───── Entries supplied ─────

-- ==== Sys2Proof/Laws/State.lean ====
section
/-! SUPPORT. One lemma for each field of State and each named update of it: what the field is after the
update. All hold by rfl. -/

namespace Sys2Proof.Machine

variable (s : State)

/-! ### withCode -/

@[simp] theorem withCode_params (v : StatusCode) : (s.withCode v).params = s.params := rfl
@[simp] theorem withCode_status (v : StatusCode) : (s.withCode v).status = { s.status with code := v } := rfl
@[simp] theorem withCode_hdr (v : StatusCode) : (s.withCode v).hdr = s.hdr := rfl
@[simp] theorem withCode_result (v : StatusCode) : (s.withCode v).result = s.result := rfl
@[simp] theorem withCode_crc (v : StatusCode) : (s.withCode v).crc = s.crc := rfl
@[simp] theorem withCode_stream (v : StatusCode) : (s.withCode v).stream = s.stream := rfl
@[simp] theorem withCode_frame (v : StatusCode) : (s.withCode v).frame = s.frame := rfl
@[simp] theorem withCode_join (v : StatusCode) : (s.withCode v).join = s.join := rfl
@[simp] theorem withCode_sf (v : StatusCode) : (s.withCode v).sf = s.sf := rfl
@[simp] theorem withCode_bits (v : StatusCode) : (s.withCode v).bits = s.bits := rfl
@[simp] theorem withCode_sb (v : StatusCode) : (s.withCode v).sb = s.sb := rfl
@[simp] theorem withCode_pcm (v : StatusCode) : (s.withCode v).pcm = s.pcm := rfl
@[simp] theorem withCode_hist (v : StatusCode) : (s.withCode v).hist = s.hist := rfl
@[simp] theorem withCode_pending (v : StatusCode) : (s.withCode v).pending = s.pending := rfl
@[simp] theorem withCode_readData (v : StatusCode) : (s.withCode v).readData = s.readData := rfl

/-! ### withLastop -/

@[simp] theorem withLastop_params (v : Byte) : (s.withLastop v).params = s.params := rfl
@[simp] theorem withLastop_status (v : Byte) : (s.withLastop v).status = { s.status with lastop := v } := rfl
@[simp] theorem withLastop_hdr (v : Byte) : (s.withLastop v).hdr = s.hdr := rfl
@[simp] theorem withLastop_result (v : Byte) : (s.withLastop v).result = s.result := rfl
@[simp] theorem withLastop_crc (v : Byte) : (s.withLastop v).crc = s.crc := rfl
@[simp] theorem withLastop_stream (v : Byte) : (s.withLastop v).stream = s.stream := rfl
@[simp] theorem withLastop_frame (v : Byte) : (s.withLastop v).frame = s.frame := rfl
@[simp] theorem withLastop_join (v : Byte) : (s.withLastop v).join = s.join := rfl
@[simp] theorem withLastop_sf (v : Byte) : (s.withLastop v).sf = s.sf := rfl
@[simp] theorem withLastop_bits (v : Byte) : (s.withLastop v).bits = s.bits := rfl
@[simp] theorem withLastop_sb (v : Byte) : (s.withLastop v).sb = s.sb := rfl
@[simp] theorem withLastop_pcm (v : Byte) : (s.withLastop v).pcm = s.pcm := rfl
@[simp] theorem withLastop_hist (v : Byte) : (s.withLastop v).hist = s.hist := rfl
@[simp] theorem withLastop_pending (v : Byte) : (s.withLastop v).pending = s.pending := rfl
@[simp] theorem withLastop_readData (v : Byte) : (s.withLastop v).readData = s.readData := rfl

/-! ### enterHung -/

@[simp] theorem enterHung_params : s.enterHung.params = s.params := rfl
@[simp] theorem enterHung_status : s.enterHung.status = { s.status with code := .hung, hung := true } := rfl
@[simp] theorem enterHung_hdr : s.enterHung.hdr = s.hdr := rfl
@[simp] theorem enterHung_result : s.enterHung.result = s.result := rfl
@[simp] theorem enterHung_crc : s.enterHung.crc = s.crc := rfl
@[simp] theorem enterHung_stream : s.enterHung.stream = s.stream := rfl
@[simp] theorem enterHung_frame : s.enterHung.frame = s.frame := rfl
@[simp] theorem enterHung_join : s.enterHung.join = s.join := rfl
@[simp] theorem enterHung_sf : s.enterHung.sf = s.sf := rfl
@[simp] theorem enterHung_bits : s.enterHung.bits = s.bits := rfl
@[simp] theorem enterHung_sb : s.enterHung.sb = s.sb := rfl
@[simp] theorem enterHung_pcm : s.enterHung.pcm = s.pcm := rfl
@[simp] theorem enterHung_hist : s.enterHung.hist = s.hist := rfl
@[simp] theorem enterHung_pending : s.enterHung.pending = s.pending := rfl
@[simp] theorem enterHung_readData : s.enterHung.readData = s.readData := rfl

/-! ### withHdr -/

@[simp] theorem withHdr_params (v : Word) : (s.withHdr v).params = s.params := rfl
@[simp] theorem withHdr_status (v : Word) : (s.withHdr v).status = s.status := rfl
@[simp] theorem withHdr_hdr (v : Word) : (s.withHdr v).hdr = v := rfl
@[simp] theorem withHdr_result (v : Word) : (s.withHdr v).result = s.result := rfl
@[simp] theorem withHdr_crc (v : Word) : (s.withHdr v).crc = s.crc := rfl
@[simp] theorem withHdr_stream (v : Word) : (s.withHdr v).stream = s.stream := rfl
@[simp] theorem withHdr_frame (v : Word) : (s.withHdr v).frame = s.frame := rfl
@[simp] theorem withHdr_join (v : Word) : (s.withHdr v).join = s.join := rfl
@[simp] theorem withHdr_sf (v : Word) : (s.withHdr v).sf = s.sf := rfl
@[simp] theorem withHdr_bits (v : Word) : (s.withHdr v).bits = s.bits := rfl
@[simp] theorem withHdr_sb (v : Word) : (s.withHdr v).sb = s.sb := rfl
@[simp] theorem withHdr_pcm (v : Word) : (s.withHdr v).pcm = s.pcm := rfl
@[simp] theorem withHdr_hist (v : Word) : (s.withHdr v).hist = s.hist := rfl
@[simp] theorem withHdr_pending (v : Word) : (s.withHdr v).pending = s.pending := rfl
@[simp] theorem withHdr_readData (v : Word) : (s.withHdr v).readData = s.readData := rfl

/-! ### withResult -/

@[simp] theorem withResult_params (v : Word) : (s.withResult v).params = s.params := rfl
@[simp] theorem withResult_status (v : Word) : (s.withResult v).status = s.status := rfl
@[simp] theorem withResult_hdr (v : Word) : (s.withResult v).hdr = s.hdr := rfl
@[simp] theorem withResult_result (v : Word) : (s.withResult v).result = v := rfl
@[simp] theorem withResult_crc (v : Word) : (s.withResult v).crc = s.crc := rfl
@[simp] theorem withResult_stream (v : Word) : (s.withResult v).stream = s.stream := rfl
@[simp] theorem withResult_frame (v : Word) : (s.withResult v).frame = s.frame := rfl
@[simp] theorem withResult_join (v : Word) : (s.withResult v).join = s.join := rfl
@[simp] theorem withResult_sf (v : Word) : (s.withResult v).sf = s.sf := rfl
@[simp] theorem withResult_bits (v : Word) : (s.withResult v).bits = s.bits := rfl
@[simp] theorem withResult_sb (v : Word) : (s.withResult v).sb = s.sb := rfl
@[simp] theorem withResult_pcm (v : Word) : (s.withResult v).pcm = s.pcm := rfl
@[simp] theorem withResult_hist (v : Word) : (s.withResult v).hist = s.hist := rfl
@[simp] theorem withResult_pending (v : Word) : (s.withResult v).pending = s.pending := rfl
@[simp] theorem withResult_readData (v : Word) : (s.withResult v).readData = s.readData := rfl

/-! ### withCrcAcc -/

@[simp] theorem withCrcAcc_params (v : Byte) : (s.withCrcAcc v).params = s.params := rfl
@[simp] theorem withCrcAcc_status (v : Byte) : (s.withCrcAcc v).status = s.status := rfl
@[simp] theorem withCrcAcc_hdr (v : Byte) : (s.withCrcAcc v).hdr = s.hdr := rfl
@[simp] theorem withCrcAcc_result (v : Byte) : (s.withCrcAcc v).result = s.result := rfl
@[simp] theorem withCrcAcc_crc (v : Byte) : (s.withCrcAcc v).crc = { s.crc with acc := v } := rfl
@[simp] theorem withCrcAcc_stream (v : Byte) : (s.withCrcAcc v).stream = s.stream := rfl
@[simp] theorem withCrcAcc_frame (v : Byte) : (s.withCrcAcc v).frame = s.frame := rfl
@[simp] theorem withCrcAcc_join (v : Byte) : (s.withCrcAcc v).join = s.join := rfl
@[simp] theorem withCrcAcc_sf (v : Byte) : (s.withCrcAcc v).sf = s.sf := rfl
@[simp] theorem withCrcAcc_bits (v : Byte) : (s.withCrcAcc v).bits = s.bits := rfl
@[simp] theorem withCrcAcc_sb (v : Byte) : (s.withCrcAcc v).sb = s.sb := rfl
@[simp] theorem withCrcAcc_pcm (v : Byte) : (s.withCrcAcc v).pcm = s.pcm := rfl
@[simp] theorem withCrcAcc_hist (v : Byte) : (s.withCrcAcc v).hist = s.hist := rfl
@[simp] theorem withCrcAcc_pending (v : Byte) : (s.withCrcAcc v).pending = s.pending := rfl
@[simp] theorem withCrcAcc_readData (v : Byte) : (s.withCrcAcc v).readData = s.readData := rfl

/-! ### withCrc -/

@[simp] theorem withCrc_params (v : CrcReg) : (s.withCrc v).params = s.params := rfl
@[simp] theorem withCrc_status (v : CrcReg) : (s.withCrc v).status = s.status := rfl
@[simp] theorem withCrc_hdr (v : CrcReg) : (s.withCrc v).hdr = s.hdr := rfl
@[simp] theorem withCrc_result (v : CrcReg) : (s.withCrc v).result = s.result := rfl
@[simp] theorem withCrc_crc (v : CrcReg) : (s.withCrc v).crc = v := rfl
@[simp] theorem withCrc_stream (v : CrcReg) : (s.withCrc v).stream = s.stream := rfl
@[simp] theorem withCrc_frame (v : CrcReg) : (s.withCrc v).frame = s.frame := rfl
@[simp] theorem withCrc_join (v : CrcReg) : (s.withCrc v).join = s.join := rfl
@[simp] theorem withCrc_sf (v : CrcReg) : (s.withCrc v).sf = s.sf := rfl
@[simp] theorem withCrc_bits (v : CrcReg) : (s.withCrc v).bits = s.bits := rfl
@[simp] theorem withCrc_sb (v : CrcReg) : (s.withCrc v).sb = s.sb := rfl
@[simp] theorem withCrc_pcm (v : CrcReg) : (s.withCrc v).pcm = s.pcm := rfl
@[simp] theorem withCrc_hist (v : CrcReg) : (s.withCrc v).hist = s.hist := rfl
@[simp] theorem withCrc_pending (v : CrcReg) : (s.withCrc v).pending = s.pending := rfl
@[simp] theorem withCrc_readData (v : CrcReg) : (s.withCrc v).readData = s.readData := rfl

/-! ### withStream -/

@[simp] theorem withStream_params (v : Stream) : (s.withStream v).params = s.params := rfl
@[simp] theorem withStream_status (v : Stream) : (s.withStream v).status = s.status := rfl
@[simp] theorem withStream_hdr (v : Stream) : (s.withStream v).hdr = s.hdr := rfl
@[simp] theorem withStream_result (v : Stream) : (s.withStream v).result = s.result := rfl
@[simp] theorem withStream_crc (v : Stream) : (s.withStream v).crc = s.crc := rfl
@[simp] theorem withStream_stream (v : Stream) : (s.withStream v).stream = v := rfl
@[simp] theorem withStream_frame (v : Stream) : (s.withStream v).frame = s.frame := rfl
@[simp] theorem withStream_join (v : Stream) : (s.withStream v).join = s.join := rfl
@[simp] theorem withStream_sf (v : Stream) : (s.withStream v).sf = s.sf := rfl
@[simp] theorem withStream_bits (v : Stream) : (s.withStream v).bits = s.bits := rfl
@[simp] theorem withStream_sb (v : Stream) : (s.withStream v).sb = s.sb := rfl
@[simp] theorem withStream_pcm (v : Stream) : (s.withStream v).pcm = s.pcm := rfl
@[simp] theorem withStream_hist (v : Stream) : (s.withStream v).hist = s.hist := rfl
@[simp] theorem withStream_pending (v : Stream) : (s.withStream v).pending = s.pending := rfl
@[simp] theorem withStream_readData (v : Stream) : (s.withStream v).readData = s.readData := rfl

─────
───── Entries supplied ─────

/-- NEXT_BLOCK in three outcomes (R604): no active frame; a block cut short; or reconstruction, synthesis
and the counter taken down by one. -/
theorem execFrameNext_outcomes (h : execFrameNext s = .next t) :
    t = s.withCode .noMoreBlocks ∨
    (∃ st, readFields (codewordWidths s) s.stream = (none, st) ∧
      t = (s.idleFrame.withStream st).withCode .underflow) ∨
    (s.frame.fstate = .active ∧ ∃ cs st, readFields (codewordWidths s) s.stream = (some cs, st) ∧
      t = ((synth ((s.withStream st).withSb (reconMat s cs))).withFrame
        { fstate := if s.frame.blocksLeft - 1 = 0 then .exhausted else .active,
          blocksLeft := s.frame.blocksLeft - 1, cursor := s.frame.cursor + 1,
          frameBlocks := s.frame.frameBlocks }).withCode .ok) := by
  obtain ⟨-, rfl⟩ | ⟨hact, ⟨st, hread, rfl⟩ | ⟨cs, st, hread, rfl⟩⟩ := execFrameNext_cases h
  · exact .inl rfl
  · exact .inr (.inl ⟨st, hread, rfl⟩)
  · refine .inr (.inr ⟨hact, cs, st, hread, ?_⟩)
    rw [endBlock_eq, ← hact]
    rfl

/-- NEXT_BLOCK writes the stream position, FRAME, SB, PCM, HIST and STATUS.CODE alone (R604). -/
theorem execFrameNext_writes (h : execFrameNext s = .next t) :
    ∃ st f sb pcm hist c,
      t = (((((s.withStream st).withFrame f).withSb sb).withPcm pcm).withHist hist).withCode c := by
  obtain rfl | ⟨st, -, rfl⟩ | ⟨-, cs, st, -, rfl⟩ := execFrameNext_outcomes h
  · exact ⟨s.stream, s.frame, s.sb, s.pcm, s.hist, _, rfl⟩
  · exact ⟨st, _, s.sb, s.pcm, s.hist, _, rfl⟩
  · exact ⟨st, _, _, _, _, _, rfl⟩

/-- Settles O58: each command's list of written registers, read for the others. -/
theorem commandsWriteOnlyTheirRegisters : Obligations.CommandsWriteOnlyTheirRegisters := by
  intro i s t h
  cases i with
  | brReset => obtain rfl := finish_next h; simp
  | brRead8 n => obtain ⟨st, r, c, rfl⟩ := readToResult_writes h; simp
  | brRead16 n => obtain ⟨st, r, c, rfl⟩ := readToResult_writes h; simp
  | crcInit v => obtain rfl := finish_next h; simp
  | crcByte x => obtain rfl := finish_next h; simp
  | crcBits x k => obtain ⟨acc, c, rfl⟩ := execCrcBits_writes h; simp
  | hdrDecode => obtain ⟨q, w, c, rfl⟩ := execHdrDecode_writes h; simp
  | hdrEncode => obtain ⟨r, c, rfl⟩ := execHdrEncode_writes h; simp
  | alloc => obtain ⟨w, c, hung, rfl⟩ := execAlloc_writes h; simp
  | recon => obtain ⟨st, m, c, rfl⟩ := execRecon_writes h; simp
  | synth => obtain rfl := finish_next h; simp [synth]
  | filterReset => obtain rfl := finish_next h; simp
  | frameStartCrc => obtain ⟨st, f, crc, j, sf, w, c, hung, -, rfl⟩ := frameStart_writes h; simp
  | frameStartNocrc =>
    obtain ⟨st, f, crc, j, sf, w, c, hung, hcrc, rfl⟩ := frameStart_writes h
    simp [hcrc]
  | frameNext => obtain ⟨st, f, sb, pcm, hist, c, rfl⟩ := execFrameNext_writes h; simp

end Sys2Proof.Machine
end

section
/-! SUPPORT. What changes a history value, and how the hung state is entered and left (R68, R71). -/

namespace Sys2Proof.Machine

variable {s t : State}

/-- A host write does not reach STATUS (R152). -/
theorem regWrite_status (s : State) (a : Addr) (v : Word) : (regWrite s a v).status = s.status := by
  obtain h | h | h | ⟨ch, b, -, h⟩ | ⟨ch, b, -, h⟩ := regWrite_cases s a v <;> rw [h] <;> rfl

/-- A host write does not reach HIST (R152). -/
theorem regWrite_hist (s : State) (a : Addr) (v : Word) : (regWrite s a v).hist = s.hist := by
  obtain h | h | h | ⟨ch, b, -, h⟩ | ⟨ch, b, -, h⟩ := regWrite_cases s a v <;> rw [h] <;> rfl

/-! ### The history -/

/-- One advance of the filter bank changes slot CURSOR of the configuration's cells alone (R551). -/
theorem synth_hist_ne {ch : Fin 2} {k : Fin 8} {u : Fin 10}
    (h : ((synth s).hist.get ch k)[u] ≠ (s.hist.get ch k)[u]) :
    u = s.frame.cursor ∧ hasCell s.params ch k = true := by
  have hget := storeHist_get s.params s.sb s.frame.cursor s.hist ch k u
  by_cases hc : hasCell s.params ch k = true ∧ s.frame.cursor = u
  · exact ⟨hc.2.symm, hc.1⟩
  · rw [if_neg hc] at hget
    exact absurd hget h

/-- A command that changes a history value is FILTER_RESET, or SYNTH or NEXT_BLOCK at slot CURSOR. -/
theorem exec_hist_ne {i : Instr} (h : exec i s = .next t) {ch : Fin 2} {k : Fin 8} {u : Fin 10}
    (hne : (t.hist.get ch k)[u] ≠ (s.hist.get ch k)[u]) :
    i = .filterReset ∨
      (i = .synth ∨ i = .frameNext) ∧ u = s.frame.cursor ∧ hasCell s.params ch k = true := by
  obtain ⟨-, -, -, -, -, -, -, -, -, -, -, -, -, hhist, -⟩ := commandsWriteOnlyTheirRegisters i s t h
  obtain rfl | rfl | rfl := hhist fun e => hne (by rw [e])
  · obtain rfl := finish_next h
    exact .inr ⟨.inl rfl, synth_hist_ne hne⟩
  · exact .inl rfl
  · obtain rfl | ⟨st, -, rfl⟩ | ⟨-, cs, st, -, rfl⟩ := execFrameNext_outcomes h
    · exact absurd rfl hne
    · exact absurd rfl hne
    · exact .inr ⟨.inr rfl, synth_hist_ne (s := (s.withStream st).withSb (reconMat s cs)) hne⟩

─────

Look above for the line with "h; simp [synth]" and the line with "simp [hcrc]". Write out those two lines and all the lines between them, exactly, and no others.

• Output for this task:
  | synth => obtain rfl := finish_next h; simp [synth]
  | filterReset => obtain rfl := finish_next h; simp
  | frameStartCrc => obtain ⟨st, f, crc, j, sf, w, c, hung, -, rfl⟩ := frameStart_writes h; simp
  | frameStartNocrc =>
    obtain ⟨st, f, crc, j, sf, w, c, hung, hcrc, rfl⟩ := frameStart_writes h
    simp [hcrc]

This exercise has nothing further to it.